[Exercise input]
-- ==== Sys2Proof/Machine/Grog.lean ====
section
/-! DEFINITION. Grog: staging, confirmation and node image campaigns (R533 to R553). -/

namespace Sys2Proof.Machine

/-! ### Containers (R534 to R536) -/

/-- The header of 192 octets (R534). -/
def grgHeaderOf (b : List Nat) : GrgHeader :=
  { target := le b 4 1, form := le b 5 1, secEpoch := le b 6 1, version := le b 8 4, baseVersion := le b 12 4, size := le b 16 4,
    blocks := le b 20 4, module := le b 24 4, reqs := [le b 32 4, le b 36 4, le b 40 4], hash := le b 48 32,
    baseHash := le b 80 32 }

/-- Cause 1 of R537: MAGIC, TARGET or FORM invalid, or SIZE or BLOCKS out of range. -/
def grgFormBad (b : List Nat) (h : GrgHeader) : Bool :=
  b.length != 192 || b.take 4 != [0x47, 0x52, 0x47, 0x31] || !(h.target < 3 || (0x10 ≤ h.target && h.target < 0x20)) || 2 ≤ h.form ||
  h.size == 0 || (if h.target < 3 then 2 ^ 24 else 2 ^ 21) < h.size || h.blocks != blockCount h.size 4096

/-- Whether MODULE matches SYS_VERSION: revision code 0x03, stepping 0xB1 or any (R1, R534). -/
def grgModuleOk (h : GrgHeader) : Bool := octet h.module 3 == 0x03 && (octet h.module 2 == 0xB1 || octet h.module 2 == 0xFF)

/-- Compatibility with the images that are running (R541); a node image's REQ fields are 0. -/
def State.grgCompatible (s : State) (h : GrgHeader) : Bool :=
  if 3 ≤ h.target then h.reqs == [0, 0, 0]
  else
    (List.range 3).all fun y =>
      y == h.target ||
      (h.reqs.getD y 0 ≤ s.imageVersion (s.runPlace y) &&
       (((s.image (s.runPlace y)).map fun i => i.reqs.getD h.target 0).getD 0) ≤ h.version)

/-- Whether the signature of a header is good (R534, R535): by the vendor key for a processor, and for a node type by the key of
GRG_CFG.VERIFY_SLOT, which must be VALID, of class VERIFY and with VERIFY_IMAGE. -/
def State.grgSigned (s : State) (b : List Nat) (h : GrgHeader) : Bool :=
  if h.target < 3 then vendorSigned (b.take 128) ((b.drop 128).take 64)
  else s.keyGood (s.rd GRG_CFG_VERIFY_SLOT) 4 5 &&
    ecdsaGood (toOctets 64 (s.keyOf (s.rd GRG_CFG_VERIFY_SLOT))) (b.take 128) ((b.drop 128).take 64)

/-- Whether `size` octets of a place have a hash (R539). -/
def State.hashed (s : State) (place size hash : Nat) : Bool := sha256 (s.norOctets place 0 size) == toOctets 32 hash

/-- The state of the staging (R553). -/
def State.stageState (s : State) : Nat := s.rd GRG_STAGE_STAT_STATE

/-- The cause for which a header is refused, 0 for none (R537). -/
def State.grgHeaderCause (s : State) (b : List Nat) (h : GrgHeader) : Nat :=
  if grgFormBad b h then 1
  else if !grgModuleOk h then 2
  else if !s.grgSigned b h then 3
  else if h.target < 3 ∧ h.secEpoch < s.rd GRG_SEC_EPOCH then 4
  else if h.form = 1 ∧ (h.baseVersion ≠ s.imageVersion (otherPlace (s.targetPlace h.target)) ∨
      (s.image (otherPlace (s.targetPlace h.target))).isNone) then 5
  else if !s.grgCompatible h then 6
  else if h.target < 3 ∧ s.onTrial then 7
  else if s.stageState = 1 ∨ s.stageState = 4 ∨ s.grg.asking.isSome then 8
  else 0

/-- A header is refused with a cause (R537). -/
def State.grgRefuse (s : State) (cause : Nat) : State := (s.wr GRG_STAGE_STAT_RESULT cause).notice GRG_NOTE_STAGE_FAIL

/-- A header: refused, or it asks for STAGING (R537). -/
def State.grgHeader (s : State) (b : List Nat) : State :=
  let h := grgHeaderOf b
  let cause := s.grgHeaderCause b h
  if cause ≠ 0 then s.grgRefuse cause
  else { s with grg := { s.grg with asking := some h }, modeReqs := s.modeReqs ++ [⟨.grog .staging, 0, 0⟩] }

/-- The target bank or copy is erased and left invalid. -/
def State.grgErase (s : State) (place : Nat) : State :=
  { s with grg := { s.grg with images := Sparse.erase s.grg.images place,
                               nor := s.grg.nor.filter fun e => e.1 / 4096 != place } }

/-- STAGING is granted to the header that asked (R537). -/
def State.stageBegin (s : State) : State :=
  match s.grg.asking with
  | none => s
  | some h =>
    let s := s.grgErase (s.targetPlace h.target)
    let s : State := { s with grg := { s.grg with header := some h, map := [], asking := none, fresh := s.moduleTime } }
    let s := s.wrAll [(GRG_STAGE_STAT_TARGET, h.target), (GRG_STAGE_STAT_STATE, 1), (GRG_STAGE_STAT_RESULT, 0), (GRG_STAGE_CNT_DONE, 0),
      (GRG_STAGE_CNT_TOTAL, h.blocks)]
    s.grgEvent 1 h.target 0 h.blocks h.version

/-- STAGING is granted again after a pause: the missing blocks are listed in U3 (R540). -/
def State.stageResume (s : State) (h : GrgHeader) : State :=
  let s := s.wrAll [(GRG_STAGE_STAT_TARGET, h.target), (GRG_STAGE_STAT_STATE, 1)]
  let s : State := { s with grg := { s.grg with fresh := s.moduleTime } }
  (((List.range h.blocks).filter fun b => !s.grg.map.contains b)).foldl (fun s b => s.grgEvent 3 h.target 0 b h.version) s

/-- A staging fails or is abandoned: the axis returns to IDLE and the bank or copy is left invalid (R539, R540). -/
def State.stageFail (s : State) (cause : Nat) : State :=
  match s.grg.header with
  | none => { s with grg := { s.grg with asking := none } }
  | some h =>
    let s : State := { s with grg := { s.grg with header := none, map := [], asking := none } }
    let s := s.wrAll [(GRG_STAGE_STAT_STATE, 3), (GRG_STAGE_STAT_RESULT, cause)]
    ((s.setGrog .idle).notice GRG_NOTE_STAGE_FAIL).grgEvent 4 h.target cause cause h.version

/-- Read the records of a block packet: the octets that they build, or none where one is malformed or reads beyond the base
(R536, R538). -/
def State.grgBuild (s : State) (h : GrgHeader) (base baseSize : Nat) : Nat → List Nat → List Nat → Option (List Nat)
  | _, out, [] => some out
  | 0, _, _ :: _ => none
  | f + 1, out, op :: r =>
    if op = 3 then
      let n := le r 0 2
      if n = 0 ∨ 4096 < n ∨ r.length < 2 + n then none
      else s.grgBuild h base baseSize f (out ++ (r.drop 2).take n) (r.drop (2 + n))
    else if h.form = 1 ∧ (op = 1 ∨ op = 2) then
      let src := le r 0 4
      let n := le r 4 2
      let d := if op = 2 then (r.drop 6).take n else List.replicate n 0
      if r.length < 6 ∨ n = 0 ∨ 4096 < n ∨ baseSize < src + n ∨ d.length ≠ n then none
      else
        let made := (s.norOctets base src n).zipWith (fun a b => (a + b) % 256) d
        s.grgBuild h base baseSize f (out ++ made) (r.drop (if op = 2 then 6 + n else 6))
    else none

[Aim of the task]
Please show the lines in the entries above that hold the string "made".

[Result of the task]
        let made := (s.norOctets base src n).zipWith (fun a b => (a + b) % 256) d
        s.grgBuild h base baseSize f (out ++ made) (r.drop (if op = 2 then 6 + n else 6))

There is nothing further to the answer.